-- Records to process follows --

theorem xor (d : BitVec 5) (a : BitVec 5) (b : BitVec 5) : Statement (.xor d a b) := by
  refine of_row (w := 1#6 ++ d ++ a ++ b ++ 4#11) rfl fun x0 hw => ?_
  have e0 : x0.extractLsb' 26 6 = 1#6 := at_ hw (hi (hi (hi (hi rfl))))
  have e1 : x0.extractLsb' 0 6 = 4#6 := at_ hw (lo rfl)
  have e2 : x0.extractLsb' 21 5 = d := at_ hw (hi (hi (hi (lo full))))
  have e3 : x0.extractLsb' 16 5 = a := at_ hw (hi (hi (lo full)))
  have e4 : x0.extractLsb' 11 5 = b := at_ hw (hi (lo full))
  simp [select, selectData, select01, e0, e1, e2, e3, e4]

theorem andn (d : BitVec 5) (a : BitVec 5) (b : BitVec 5) : Statement (.andn d a b) := by
  refine of_row (w := 1#6 ++ d ++ a ++ b ++ 5#11) rfl fun x0 hw => ?_
  have e0 : x0.extractLsb' 26 6 = 1#6 := at_ hw (hi (hi (hi (hi rfl))))
  have e1 : x0.extractLsb' 0 6 = 5#6 := at_ hw (lo rfl)
  have e2 : x0.extractLsb' 21 5 = d := at_ hw (hi (hi (hi (lo full))))
  have e3 : x0.extractLsb' 16 5 = a := at_ hw (hi (hi (lo full)))
  have e4 : x0.extractLsb' 11 5 = b := at_ hw (hi (lo full))
  simp [select, selectData, select01, e0, e1, e2, e3, e4]

theorem orn (d : BitVec 5) (a : BitVec 5) (b : BitVec 5) : Statement (.orn d a b) := by
  refine of_row (w := 1#6 ++ d ++ a ++ b ++ 6#11) rfl fun x0 hw => ?_
  have e0 : x0.extractLsb' 26 6 = 1#6 := at_ hw (hi (hi (hi (hi rfl))))
  have e1 : x0.extractLsb' 0 6 = 6#6 := at_ hw (lo rfl)
  have e2 : x0.extractLsb' 21 5 = d := at_ hw (hi (hi (hi (lo full))))
  have e3 : x0.extractLsb' 16 5 = a := at_ hw (hi (hi (lo full)))
  have e4 : x0.extractLsb' 11 5 = b := at_ hw (hi (lo full))
  simp [select, selectData, select01, e0, e1, e2, e3, e4]

theorem xnor (d : BitVec 5) (a : BitVec 5) (b : BitVec 5) : Statement (.xnor d a b) := by
  refine of_row (w := 1#6 ++ d ++ a ++ b ++ 7#11) rfl fun x0 hw => ?_
  have e0 : x0.extractLsb' 26 6 = 1#6 := at_ hw (hi (hi (hi (hi rfl))))
  have e1 : x0.extractLsb' 0 6 = 7#6 := at_ hw (lo rfl)
  have e2 : x0.extractLsb' 21 5 = d := at_ hw (hi (hi (hi (lo full))))
  have e3 : x0.extractLsb' 16 5 = a := at_ hw (hi (hi (lo full)))
  have e4 : x0.extractLsb' 11 5 = b := at_ hw (hi (lo full))
  simp [select, selectData, select01, e0, e1, e2, e3, e4]

theorem sll (d : BitVec 5) (a : BitVec 5) (b : BitVec 5) : Statement (.sll d a b) := by
  refine of_row (w := 1#6 ++ d ++ a ++ b ++ 8#11) rfl fun x0 hw => ?_
  have e0 : x0.extractLsb' 26 6 = 1#6 := at_ hw (hi (hi (hi (hi rfl))))
  have e1 : x0.extractLsb' 0 6 = 8#6 := at_ hw (lo rfl)
  have e2 : x0.extractLsb' 21 5 = d := at_ hw (hi (hi (hi (lo full))))
  have e3 : x0.extractLsb' 16 5 = a := at_ hw (hi (hi (lo full)))
  have e4 : x0.extractLsb' 11 5 = b := at_ hw (hi (lo full))
  simp [select, selectData, select01, e0, e1, e2, e3, e4]

theorem srl (d : BitVec 5) (a : BitVec 5) (b : BitVec 5) : Statement (.srl d a b) := by
  refine of_row (w := 1#6 ++ d ++ a ++ b ++ 9#11) rfl fun x0 hw => ?_
  have e0 : x0.extractLsb' 26 6 = 1#6 := at_ hw (hi (hi (hi (hi rfl))))
  have e1 : x0.extractLsb' 0 6 = 9#6 := at_ hw (lo rfl)
  have e2 : x0.extractLsb' 21 5 = d := at_ hw (hi (hi (hi (lo full))))
  have e3 : x0.extractLsb' 16 5 = a := at_ hw (hi (hi (lo full)))
  have e4 : x0.extractLsb' 11 5 = b := at_ hw (hi (lo full))
  simp [select, selectData, select01, e0, e1, e2, e3, e4]

theorem sra (d : BitVec 5) (a : BitVec 5) (b : BitVec 5) : Statement (.sra d a b) := by
  refine of_row (w := 1#6 ++ d ++ a ++ b ++ 10#11) rfl fun x0 hw => ?_
  have e0 : x0.extractLsb' 26 6 = 1#6 := at_ hw (hi (hi (hi (hi rfl))))
  have e1 : x0.extractLsb' 0 6 = 10#6 := at_ hw (lo rfl)
  have e2 : x0.extractLsb' 21 5 = d := at_ hw (hi (hi (hi (lo full))))
  have e3 : x0.extractLsb' 16 5 = a := at_ hw (hi (hi (lo full)))
  have e4 : x0.extractLsb' 11 5 = b := at_ hw (hi (lo full))
  simp [select, selectData, select01, e0, e1, e2, e3, e4]

theorem rol (d : BitVec 5) (a : BitVec 5) (b : BitVec 5) : Statement (.rol d a b) := by
  refine of_row (w := 1#6 ++ d ++ a ++ b ++ 11#11) rfl fun x0 hw => ?_
  have e0 : x0.extractLsb' 26 6 = 1#6 := at_ hw (hi (hi (hi (hi rfl))))
  have e1 : x0.extractLsb' 0 6 = 11#6 := at_ hw (lo rfl)
  have e2 : x0.extractLsb' 21 5 = d := at_ hw (hi (hi (hi (lo full))))
  have e3 : x0.extractLsb' 16 5 = a := at_ hw (hi (hi (lo full)))
  have e4 : x0.extractLsb' 11 5 = b := at_ hw (hi (lo full))
  simp [select, selectData, select01, e0, e1, e2, e3, e4]

theorem ror (d : BitVec 5) (a : BitVec 5) (b : BitVec 5) : Statement (.ror d a b) := by
  refine of_row (w := 1#6 ++ d ++ a ++ b ++ 12#11) rfl fun x0 hw => ?_
  have e0 : x0.extractLsb' 26 6 = 1#6 := at_ hw (hi (hi (hi (hi rfl))))
  have e1 : x0.extractLsb' 0 6 = 12#6 := at_ hw (lo rfl)
  have e2 : x0.extractLsb' 21 5 = d := at_ hw (hi (hi (hi (lo full))))
  have e3 : x0.extractLsb' 16 5 = a := at_ hw (hi (hi (lo full)))
  have e4 : x0.extractLsb' 11 5 = b := at_ hw (hi (lo full))
  simp [select, selectData, select01, e0, e1, e2, e3, e4]

theorem addw (d : BitVec 5) (a : BitVec 5) (b : BitVec 5) : Statement (.addw d a b) := by
  refine of_row (w := 1#6 ++ d ++ a ++ b ++ 16#11) rfl fun x0 hw => ?_
  have e0 : x0.extractLsb' 26 6 = 1#6 := at_ hw (hi (hi (hi (hi rfl))))
  have e1 : x0.extractLsb' 0 6 = 16#6 := at_ hw (lo rfl)
  have e2 : x0.extractLsb' 21 5 = d := at_ hw (hi (hi (hi (lo full))))
  have e3 : x0.extractLsb' 16 5 = a := at_ hw (hi (hi (lo full)))
  have e4 : x0.extractLsb' 11 5 = b := at_ hw (hi (lo full))
  simp [select, selectData, select01, e0, e1, e2, e3, e4]

theorem subw (d : BitVec 5) (a : BitVec 5) (b : BitVec 5) : Statement (.subw d a b) := by
  refine of_row (w := 1#6 ++ d ++ a ++ b ++ 17#11) rfl fun x0 hw => ?_
  have e0 : x0.extractLsb' 26 6 = 1#6 := at_ hw (hi (hi (hi (hi rfl))))
  have e1 : x0.extractLsb' 0 6 = 17#6 := at_ hw (lo rfl)
  have e2 : x0.extractLsb' 21 5 = d := at_ hw (hi (hi (hi (lo full))))
  have e3 : x0.extractLsb' 16 5 = a := at_ hw (hi (hi (lo full)))
  have e4 : x0.extractLsb' 11 5 = b := at_ hw (hi (lo full))
  simp [select, selectData, select01, e0, e1, e2, e3, e4]

theorem sllw (d : BitVec 5) (a : BitVec 5) (b : BitVec 5) : Statement (.sllw d a b) := by
  refine of_row (w := 1#6 ++ d ++ a ++ b ++ 24#11) rfl fun x0 hw => ?_
  have e0 : x0.extractLsb' 26 6 = 1#6 := at_ hw (hi (hi (hi (hi rfl))))
  have e1 : x0.extractLsb' 0 6 = 24#6 := at_ hw (lo rfl)
  have e2 : x0.extractLsb' 21 5 = d := at_ hw (hi (hi (hi (lo full))))
  have e3 : x0.extractLsb' 16 5 = a := at_ hw (hi (hi (lo full)))
  have e4 : x0.extractLsb' 11 5 = b := at_ hw (hi (lo full))
  simp [select, selectData, select01, e0, e1, e2, e3, e4]

theorem srlw (d : BitVec 5) (a : BitVec 5) (b : BitVec 5) : Statement (.srlw d a b) := by
  refine of_row (w := 1#6 ++ d ++ a ++ b ++ 25#11) rfl fun x0 hw => ?_
  have e0 : x0.extractLsb' 26 6 = 1#6 := at_ hw (hi (hi (hi (hi rfl))))
  have e1 : x0.extractLsb' 0 6 = 25#6 := at_ hw (lo rfl)
  have e2 : x0.extractLsb' 21 5 = d := at_ hw (hi (hi (hi (lo full))))
  have e3 : x0.extractLsb' 16 5 = a := at_ hw (hi (hi (lo full)))
  have e4 : x0.extractLsb' 11 5 = b := at_ hw (hi (lo full))
  simp [select, selectData, select01, e0, e1, e2, e3, e4]

theorem sraw (d : BitVec 5) (a : BitVec 5) (b : BitVec 5) : Statement (.sraw d a b) := by
  refine of_row (w := 1#6 ++ d ++ a ++ b ++ 26#11) rfl fun x0 hw => ?_
  have e0 : x0.extractLsb' 26 6 = 1#6 := at_ hw (hi (hi (hi (hi rfl))))
  have e1 : x0.extractLsb' 0 6 = 26#6 := at_ hw (lo rfl)
  have e2 : x0.extractLsb' 21 5 = d := at_ hw (hi (hi (hi (lo full))))
  have e3 : x0.extractLsb' 16 5 = a := at_ hw (hi (hi (lo full)))
  have e4 : x0.extractLsb' 11 5 = b := at_ hw (hi (lo full))
  simp [select, selectData, select01, e0, e1, e2, e3, e4]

-- Records to process concluded --

What to do = Please restate only the opening stretch of the records above: every line from the first through the one containing "theorem sll (d", exactly as written.

Answer space =
theorem xor (d : BitVec 5) (a : BitVec 5) (b : BitVec 5) : Statement (.xor d a b) := by
  refine of_row (w := 1#6 ++ d ++ a ++ b ++ 4#11) rfl fun x0 hw => ?_
  have e0 : x0.extractLsb' 26 6 = 1#6 := at_ hw (hi (hi (hi (hi rfl))))
  have e1 : x0.extractLsb' 0 6 = 4#6 := at_ hw (lo rfl)
  have e2 : x0.extractLsb' 21 5 = d := at_ hw (hi (hi (hi (lo full))))
  have e3 : x0.extractLsb' 16 5 = a := at_ hw (hi (hi (lo full)))
  have e4 : x0.extractLsb' 11 5 = b := at_ hw (hi (lo full))
  simp [select, selectData, select01, e0, e1, e2, e3, e4]

theorem andn (d : BitVec 5) (a : BitVec 5) (b : BitVec 5) : Statement (.andn d a b) := by
  refine of_row (w := 1#6 ++ d ++ a ++ b ++ 5#11) rfl fun x0 hw => ?_
  have e0 : x0.extractLsb' 26 6 = 1#6 := at_ hw (hi (hi (hi (hi rfl))))
  have e1 : x0.extractLsb' 0 6 = 5#6 := at_ hw (lo rfl)
  have e2 : x0.extractLsb' 21 5 = d := at_ hw (hi (hi (hi (lo full))))
  have e3 : x0.extractLsb' 16 5 = a := at_ hw (hi (hi (lo full)))
  have e4 : x0.extractLsb' 11 5 = b := at_ hw (hi (lo full))
  simp [select, selectData, select01, e0, e1, e2, e3, e4]

theorem orn (d : BitVec 5) (a : BitVec 5) (b : BitVec 5) : Statement (.orn d a b) := by
  refine of_row (w := 1#6 ++ d ++ a ++ b ++ 6#11) rfl fun x0 hw => ?_
  have e0 : x0.extractLsb' 26 6 = 1#6 := at_ hw (hi (hi (hi (hi rfl))))
  have e1 : x0.extractLsb' 0 6 = 6#6 := at_ hw (lo rfl)
  have e2 : x0.extractLsb' 21 5 = d := at_ hw (hi (hi (hi (lo full))))
  have e3 : x0.extractLsb' 16 5 = a := at_ hw (hi (hi (lo full)))
  have e4 : x0.extractLsb' 11 5 = b := at_ hw (hi (lo full))
  simp [select, selectData, select01, e0, e1, e2, e3, e4]

theorem xnor (d : BitVec 5) (a : BitVec 5) (b : BitVec 5) : Statement (.xnor d a b) := by
  refine of_row (w := 1#6 ++ d ++ a ++ b ++ 7#11) rfl fun x0 hw => ?_
  have e0 : x0.extractLsb' 26 6 = 1#6 := at_ hw (hi (hi (hi (hi rfl))))
  have e1 : x0.extractLsb' 0 6 = 7#6 := at_ hw (lo rfl)
  have e2 : x0.extractLsb' 21 5 = d := at_ hw (hi (hi (hi (lo full))))
  have e3 : x0.extractLsb' 16 5 = a := at_ hw (hi (hi (lo full)))
  have e4 : x0.extractLsb' 11 5 = b := at_ hw (hi (lo full))
  simp [select, selectData, select01, e0, e1, e2, e3, e4]

theorem sll (d : BitVec 5) (a : BitVec 5) (b : BitVec 5) : Statement (.sll d a b) := by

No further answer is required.